TASK DETAILS> How many lines in the data below have the string "refusal"? Reply with the number alone.

MATERIAL TO PROCESS>
/-- A domain loses its power and its state (R384). -/
def domainLost (s : State) (d : Nat) : State :=
  let s1 := setDom s d Dom.off
  if d = dSLUICE then
    let s2 := if laneDead s1 .b then s1 else laneDown s1 .b .off
    { s2 with slu := { s2.slu with b := ⟨.off, [], [], [], 0, false, false⟩ } }
  else if d = dLINK then
    let s2 := functionReset s1
    { s2 with ring := { s2.ring with linkUp := false, gen3 := false, ptmCtxValid := false } }
  else if d = dCIPHER then setCip s1 fun c => { Cipher.reset with retA := c.retA, retB := c.retB, blocks := c.blocks }
  else if d = dENTROPY then
    setEnt s1 fun e => { e with st := .off, aPass := false, bPass := false, pool := [], biasA := 0, biasB := 0, corrA := 0,
                                corrB := 0, key := 0, v := 0, reqs := 0, credited := 0, prog := .idle }
  else if d = dRADIO then
    { s1 with rad := { s1.rad with lock := false, antB := false, rssi := 0, heard := [], calDone := 0, calTemp := [], req := false,
                                   prio := false } }
  else if d = dMETER then { s1 with jrn := { s1.jrn with isOpen := false, staged := [] } }
  else if 13 ≤ d then
    let k := getBank s1 (d - 13)
    setBank s1 (d - 13) { Bank.reset with linkRetired := k.linkRetired, retx := k.retx, errBeats := k.errBeats }
  else s1

def holdoff (s : State) : Nat := regF s .pwrCfg 8 8

/-- DOMAIN_SWITCH_OFF: HOLDOFF further boundaries have passed with no vote and no pin (R384). -/
def domainOff (s : State) (d : Nat) : State :=
  let x := getDom s d
  if d = 0 ∨ !x.on ∨ domHeld s d ∨ x.idle ≤ holdoff s then s else domainLost s d

/-- A boundary counts for every domain that nothing holds on. -/
def countIdle (s : State) : State :=
  (List.range 16).foldl (fun s i =>
    let d := i + 1
    let x := getDom s d
    if !x.on then s else if domHeld s d then setDom s d { x with idle := 0 } else setDom s d { x with idle := min 256 (x.idle + 1) }) s

/-! ### Performance level (R386, R387) -/

def levelFloor (s : State) : Nat := if s.ring.gen3 ∨ 24 < activeCount s then 1 else 0

/-- The choice at step 2 of R33: a fall takes effect, a rise begins. -/
def levelStep (s : State) : State :=
  let f := levelFloor s
  let want := max f (regF s .plReq 0 2)
  let s1 := setPwr s fun p => { p with floor := f }
  if s1.pwr.phase ≠ .started ∨ s1.pwr.ramp then s1
  else if want < s1.pwr.plEff then setPwr s1 fun p => { p with plEff := want, plTarget := want, vsel := want }
  else if s1.pwr.plEff < want then setPwr s1 fun p => { p with plTarget := want, vsel := want, ramp := true }
  else s1

/-- VCORE_RAMP_CHECK: a rise ends, at the new level or, VCORE being short after 200 µs, at the old one. -/
def rampCheck (s : State) (reached : Bool) : State :=
  if !s.pwr.ramp then s
  else if reached then setPwr s fun p => { p with plEff := p.plTarget, ramp := false }
  else setPwr s fun p => { p with plTarget := p.plEff, vsel := p.plEff, ramp := false, rampFail := true }

/-! ### DOZE (R389) -/

def radioIdle (s : State) : Bool := s.rad.waiting.isEmpty && !optB s.rad.cur && !optB s.rad.loc && !optB s.rad.win

/-- What must have held for two boundaries. -/
def dozeOk (s : State) : Bool :=
  decide (s.pwr.phase = .started) && regB s .pwrCfg 0 && s.ring.cmds.isEmpty &&
    ((List.range 16).all fun n => decide ((getSq s n).head = (getSq s n).tail) || decide ((getSq s n).st ≠ .active)) &&
    (allChans.all fun c => (getChan s c).jobs.isEmpty) && s.jrn.staged.isEmpty && s.cfg.staged.isEmpty && !advancing s &&
    !optB s.fl.imageJob && !s.lf.calProg.active && !s.cfg.enrolProg.active && radioIdle s && !s.flt.restarting

/-- Work that a boundary brings to a polder, the keeper or patina. -/
def dozeWork (s : State) : Bool := !dozeOk s

/-- DOZE_ENTRY. -/
def dozeEnter (s : State) : State :=
  if s.pwr.st = .run ∧ 2 ≤ s.pwr.idleBounds ∧ dozeOk s ∧ s.pwr.entering = 0 then setPwr s fun p => { p with st := .doze } else s

/-- DOZE_EXIT, and every access that leaves DOZE. -/
def dozeLeave (s : State) : State :=
  if s.pwr.st = .doze then setPwr s fun p => { p with st := .run, idleBounds := 0 } else s

/-- A doorbell write of the host, which leaves DOZE (R327, R389). -/
def bell (s : State) (off : Nat) (v : Word) : State := if hostReach s then doorbell (dozeLeave s) off v else s

def countDoze (s : State) : State :=
  let s1 := if dozeOk s then setPwr s fun p => { p with idleBounds := min 2 (p.idleBounds + 1) }
    else setPwr s fun p => { p with idleBounds := 0 }
  if dozeWork s1 then dozeLeave s1 else s1

/-! ### SLEEP and HIBERNATE (R390, R391) -/

/-- A write of PWR_CTL.REQ: 2 SLEEP, 3 HIBERNATE, judged at the next boundary. -/
def requestSleep (s : State) (kind : Nat) : State :=
  if kind = 2 ∨ kind = 3 then setPwr s fun p => { p with req := kind } else s

def wakeEn (s : State) (i : Nat) : Bool := regB s .wakeEn i

/-- RTC ticks of 1/32 768 s since POR, and their bits [46:15] (PWR_RTC). -/
def rtcTicks (s : State) : Nat := s.clk.rtcMicroTicks / 1000000
def rtcSeconds (s : State) : Nat := rtcTicks s / 2 ^ 15 % 2 ^ 32

/-- A wake source that the state would have enabled is already active (R392). -/
def wakeActive (s : State) (kind : Nat) : Bool :=
  (decide (kind = 2) && wakeEn s 3 && s.slu.dhold) || s.pwr.rstHeld ||
    (decide (kind = 2) && wakeEn s 5 && decide (rtcSeconds s = s.pwr.alarm.toNat) && decide (s.pwr.alarm ≠ 0))

def noWakeSource (s : State) : Bool := decide (regF s .wakeEn 0 6 = 0)

def longBusy (s : State) : Bool := s.lf.calProg.active || s.cfg.enrolProg.active || optB s.fl.imageJob

/-- The refusal of a request at its boundary; 0: none (R390). -/
def refusal (s : State) (kind : Nat) : Nat :=
  if anyReleased s then 1
  else if s.slu.dhold then 2
  else if advancing s then 3
  else if longBusy s then 4
  else if wakeActive s kind ∨ (kind = 2 ∧ noWakeSource s) then 6
  else if inSpillway s then 7
  else 0

/-- The boundary after a request: refused, or step 1 of R391. -/
def judgeSleep (s : State) : State :=
  let k := s.pwr.req
  if k = 0 then s
  else
    let r := refusal s k
    if r ≠ 0 then setPwr s fun p => { p with req := 0, refuse := r }
    else
      let waits := s.ring.cmds.filter (cmdWaits s)
      let s1 := waits.foldl (fun s c => failCmd (withdrawWork s c.uid) c .abortedStop) s
      setPwr s1 fun p => { p with req := 0, entering := k }

/-- ENTRY_WAIT_EXPIRY: running commands did not end in time. -/
def entryExpire (s : State) : State :=
  if s.pwr.entering ≠ 0 ∧ !s.ring.cmds.isEmpty then setPwr s fun p => { p with entering := 0, refuse := 5 } else s

/-- The ledger parks: it closes the interval in progress, whose modulator bits the row does not bring (log entry 30), and
writes its PARK record (R232). -/
def parkLedger (s : State) : State :=
  if s.ldg.st = .active then
    let v := drawBits s
    let s1 := if meterRuns s then closePart v.2 v.1 else s
    writeCounter { s1 with ldg := { s1.ldg with st := .parked, svcUs := s1.ldg.svcUs + (s1.mtr.gaspUs - s.mtr.gaspUs) } } 3
  else s

/-- Step 2 of R391: a debug session closes, and its reload is over before the keeper seals (R275, R278). -/
def closeSession (s : State) : State := if s.lcy.dbg = .locked then s else armReload (debugClose s 3)

/-- POWER_DOWN_ENTRY: steps 2 to 6 of R391, once no command runs. -/
def powerDown (s : State) : State :=
  if s.pwr.entering = 0 ∨ !s.ring.cmds.isEmpty then s
  else
    let kind := s.pwr.entering
    let s1 := parkLedger (closeSession s)
    let s2 := sealAll s1
    let s3 := postSluChanges (sluList.foldl (fun s n => setOut s n { getOut s n with armed := false }) s2) (sluStates s2)
    let s4 := { s3 with rad := { s3.rad with wakeCfg := reg s3 .radWake, wakeCode := reg s3 .radWakeCode, preamble := false } }
    let s5 := functionReset s4
    let s6 := (List.range 16).foldl (fun s i => if (getDom s (i + 1)).on then domainLost s (i + 1) else s) s5
    setPwr s6 fun p => { p with st := if kind = 2 then .sleep else .hibernate, entering := 0, keeperRunning := false, vsel := 0,
                                tc := false, ramp := false, wakePulses := 0, startVotes := 0 }

end Sys2Proof.Machine
end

TASK SOLUTION> 3